I know Pirandello is supposed to be a classic Italian writer. But I found his stories elliptical, wildly varying in tone and sometimes hard to understand. A subtle misogyny runs through many of them, with male characters expounding on the flaws of the distaff gender in general and their women in particular.
Above all, you get the sense of how abruptly life can throw you off the rails: one character wakes disoriented, with clothes he’s certain aren’t his, until he’s ushered into a wealthy mansion—only to find the same house dusty, dirty and abandoned the next morning; a young boy gets into a dirt fight with another boy, the altercation elevating to a shockingly horrific fatal ending; a man remembers a meeting with the lovely, young Anna Wheil and speaks to her youthful self even as he learns that she died shortly before their final meeting; a town’s inhabitants aren’t certain whether a prominent man or his mother-in-law is the crazy one; etc.
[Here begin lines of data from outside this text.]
-- ==== Sys2Proof/Decode.lean ====
section
/-! DEFINITION. The decoder of the Quarun instruction formats (spec 02, R28 to R45), total on any
words and rejecting by name, and after it an encoder written from the same tables. -/

namespace Sys2Proof

/-- Why words are no instruction, in the order of R45; `tooShort` when a word is missing. -/
inductive DecodeErr where
  | tooShort | illegalOpcode | reservedField | badModifier | badOperand
  deriving DecidableEq, Repr

/-- One bit as a vector. -/
def bit (b : Bool) : BitVec 1 := if b then 1#1 else 0#1

/-- The operand an 8-bit code selects (R11, R14). -/
def Opnd.ofCode (c : BitVec 8) : Opnd :=
  if h : c.toNat < 240 then .v ⟨c.toNat, h⟩
  else if c == 0xF0 then .z
  else if h : c.toNat - 0xF1 < 8 then .w ⟨c.toNat - 0xF1, h⟩
  else if c == 0xF9 then .lid
  else if c == 0xFA then .gix
  else if c == 0xFB then .xm
  else if c == 0xFC then .wgx
  else if c == 0xFD then .gw
  else if c == 0xFE then .rsv
  else .lit

/-- The code of an operand (R11, R14). -/
def Opnd.code : Opnd → BitVec 8
  | .v n => BitVec.ofNat 8 n.val
  | .z => 0xF0
  | .w k => BitVec.ofNat 8 (0xF1 + k.val)
  | .lid => 0xF9
  | .gix => 0xFA
  | .xm => 0xFB
  | .wgx => 0xFC
  | .gw => 0xFD
  | .rsv => 0xFE
  | .lit => 0xFF

/-- Code of the field (R39, ICMP cond). -/
def Cond.code : Cond → Nat
  | .eq => 0
  | .ne => 1
  | .lt => 2
  | .le => 3
  | .gt => 4
  | .ge => 5

/-- The value a code names, none where the field gives it no meaning (R39, ICMP cond). -/
def Cond.ofField : Nat → Option Cond
  | 0 => some .eq
  | 1 => some .ne
  | 2 => some .lt
  | 3 => some .le
  | 4 => some .gt
  | 5 => some .ge
  | _ => none

/-- Code of the field (R39, FCMP cond). -/
def FCond.code : FCond → Nat
  | .eq => 0
  | .ne => 1
  | .lt => 2
  | .le => 3
  | .gt => 4
  | .ge => 5
  | .ord => 6
  | .unord => 7

/-- The value a code names, none where the field gives it no meaning (R39, FCMP cond). -/
def FCond.ofField : Nat → Option FCond
  | 0 => some .eq
  | 1 => some .ne
  | 2 => some .lt
  | 3 => some .le
  | 4 => some .gt
  | 5 => some .ge
  | 6 => some .ord
  | 7 => some .unord
  | _ => none

/-- Code of the field (R39, shift width). -/
def ShW.code : ShW → Nat
  | .w32 => 0
  | .w16x2 => 1
  | .w8x4 => 2

/-- The value a code names, none where the field gives it no meaning (R39, shift width). -/
def ShW.ofField : Nat → Option ShW
  | 0 => some .w32
  | 1 => some .w16x2
  | 2 => some .w8x4
  | _ => none

/-- Code of the field (R76). -/
def RMode.code : RMode → Nat
  | .rne => 0
  | .rz => 1
  | .ru => 2
  | .rd => 3
  | .ro => 4

/-- The value a code names, none where the field gives it no meaning (R76). -/
def RMode.ofField : Nat → Option RMode
  | 0 => some .rne
  | 1 => some .rz
  | 2 => some .ru
  | 3 => some .rd
  | 4 => some .ro
  | _ => none

/-- Code of the field (R39, type). -/
def FTy.code : FTy → Nat
  | .f32 => 0
  | .f16x2 => 1
  | .bf16x2 => 2

/-- The value a code names, none where the field gives it no meaning (R39, type). -/
def FTy.ofField : Nat → Option FTy
  | 0 => some .f32
  | 1 => some .f16x2
  | 2 => some .bf16x2
  | _ => none

/-- Code of the field (R39, SHFL mode). -/
def ShflMode.code : ShflMode → Nat
  | .idx => 0
  | .up => 1
  | .down => 2
  | .xorm => 3

/-- The value a code names, none where the field gives it no meaning (R39, SHFL mode). -/
def ShflMode.ofField : Nat → Option ShflMode
  | 0 => some .idx
  | 1 => some .up
  | 2 => some .down
  | 3 => some .xorm
  | _ => none

/-- Code of the field (R39, VOTE kind). -/
def VoteKind.code : VoteKind → Nat
  | .any => 0
  | .all => 1
  | .ballot => 2
  | .same => 3

/-- The value a code names, none where the field gives it no meaning (R39, VOTE kind). -/
def VoteKind.ofField : Nat → Option VoteKind
  | 0 => some .any
  | 1 => some .all
  | 2 => some .ballot
  | 3 => some .same
  | _ => none

/-- Code of the field (R39, REDG op). -/
def RedOp.code : RedOp → Nat
  | .addi => 0
  | .mins => 1
  | .maxs => 2
  | .minn => 3
  | .maxn => 4
  | .andb => 5
  | .orb => 6
  | .xorb => 7
  | .addf => 8
  | .minf => 9
  | .maxf => 10

/-- The value a code names, none where the field gives it no meaning (R39, REDG op). -/
def RedOp.ofField : Nat → Option RedOp
  | 0 => some .addi
  | 1 => some .mins
  | 2 => some .maxs
  | 3 => some .minn
  | 4 => some .maxn
  | 5 => some .andb
  | 6 => some .orb
  | 7 => some .xorb
  | 8 => some .addf
  | 9 => some .minf
  | 10 => some .maxf
  | _ => none

/-- Code of the field (R131). -/
def JmpKind.code : JmpKind → Nat
  | .always => 0
  | .nz => 1
  | .z => 2

/-- The value a code names, none where the field gives it no meaning (R131). -/
def JmpKind.ofField : Nat → Option JmpKind
  | 0 => some .always
  | 1 => some .nz
  | 2 => some .z
  | _ => none

/-- Code of the field (R151). -/
def MskOp.code : MskOp → Nat
  | .write => 0
  | .push => 1
  | .pop => 2
  | .target => 3

/-- The value a code names, none where the field gives it no meaning (R151). -/
def MskOp.ofField : Nat → Option MskOp
  | 0 => some .write
  | 1 => some .push
  | 2 => some .pop
  | 3 => some .target
  | _ => none

/-- Code of the field (R39, size). -/
def MemSize.code : MemSize → Nat
  | .b8 => 0
  | .b16 => 1
  | .b32 => 2
  | .b64 => 3
  | .b128 => 4
  | .s8 => 5
  | .s16 => 6

/-- The value a code names, none where the field gives it no meaning (R39, size). -/
def MemSize.ofField : Nat → Option MemSize
  | 0 => some .b8
  | 1 => some .b16
  | 2 => some .b32
  | 3 => some .b64
  | 4 => some .b128
  | 5 => some .s8
  | 6 => some .s16
  | _ => none

/-- Code of the field (R39, policy). -/
def Policy.code : Policy → Nat
  | .normal => 0
  | .stream => 1
  | .keepL3 => 2
  | .noL1 => 3

/-- The value a code names, none where the field gives it no meaning (R39, policy). -/
def Policy.ofField : Nat → Option Policy
  | 0 => some .normal
  | 1 => some .stream
  | 2 => some .keepL3
  | 3 => some .noL1
  | _ => none

/-- Code of the field (R39, scope). -/
def Scope.code : Scope → Nat
  | .gang => 0
  | .group => 1
  | .die => 2
  | .island => 3
  | .panel => 4

/-- The value a code names, none where the field gives it no meaning (R39, scope). -/
def Scope.ofField : Nat → Option Scope
  | 0 => some .gang
  | 1 => some .group
  | 2 => some .die
  | 3 => some .island
  | 4 => some .panel
  | _ => none

/-- Code of the field (R225, R287, R377). -/
def Space.code : Space → Nat
  | .global => 0
  | .scratch => 1
  | .commons => 2

/-- The value a code names, none where the field gives it no meaning (R225, R287, R377). -/
def Space.ofField : Nat → Option Space
  | 0 => some .global
  | 1 => some .scratch
  | 2 => some .commons
  | _ => none

/-- Code of the field (R225). -/
def CctlOp.code : CctlOp → Nat
  | .wb => 0
  | .inv => 1
  | .evict => 2

/-- The value a code names, none where the field gives it no meaning (R225). -/
def CctlOp.ofField : Nat → Option CctlOp
  | 0 => some .wb
  | 1 => some .inv
  | 2 => some .evict
  | _ => none

/-- Code of the field (R39, afmt). -/
def AFmt.code : AFmt → Nat
  | .bf16 => 0
  | .f16 => 1
  | .e4m3 => 2
  | .e5m2 => 3
  | .mxe4m3 => 4
  | .mxe5m2 => 5
  | .mxe2m1 => 6

/-- The value a code names, none where the field gives it no meaning (R39, afmt). -/
def AFmt.ofField : Nat → Option AFmt
  | 0 => some .bf16
  | 1 => some .f16
  | 2 => some .e4m3
  | 3 => some .e5m2
  | 4 => some .mxe4m3
  | 5 => some .mxe5m2
  | 6 => some .mxe2m1
  | _ => none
In the prologue, it is stated that Pirandello’s characters often talk as if they’re in a trance and there’s certainly a lot of verbosity in many of the stories. Some characters ramble on in a way that hints of deep self-absorption even as they demand that their audience listen to them.
Whether funny, maudlin or tragic, Pirandello’s tales are tricky ciphers and not necessarily easy reading.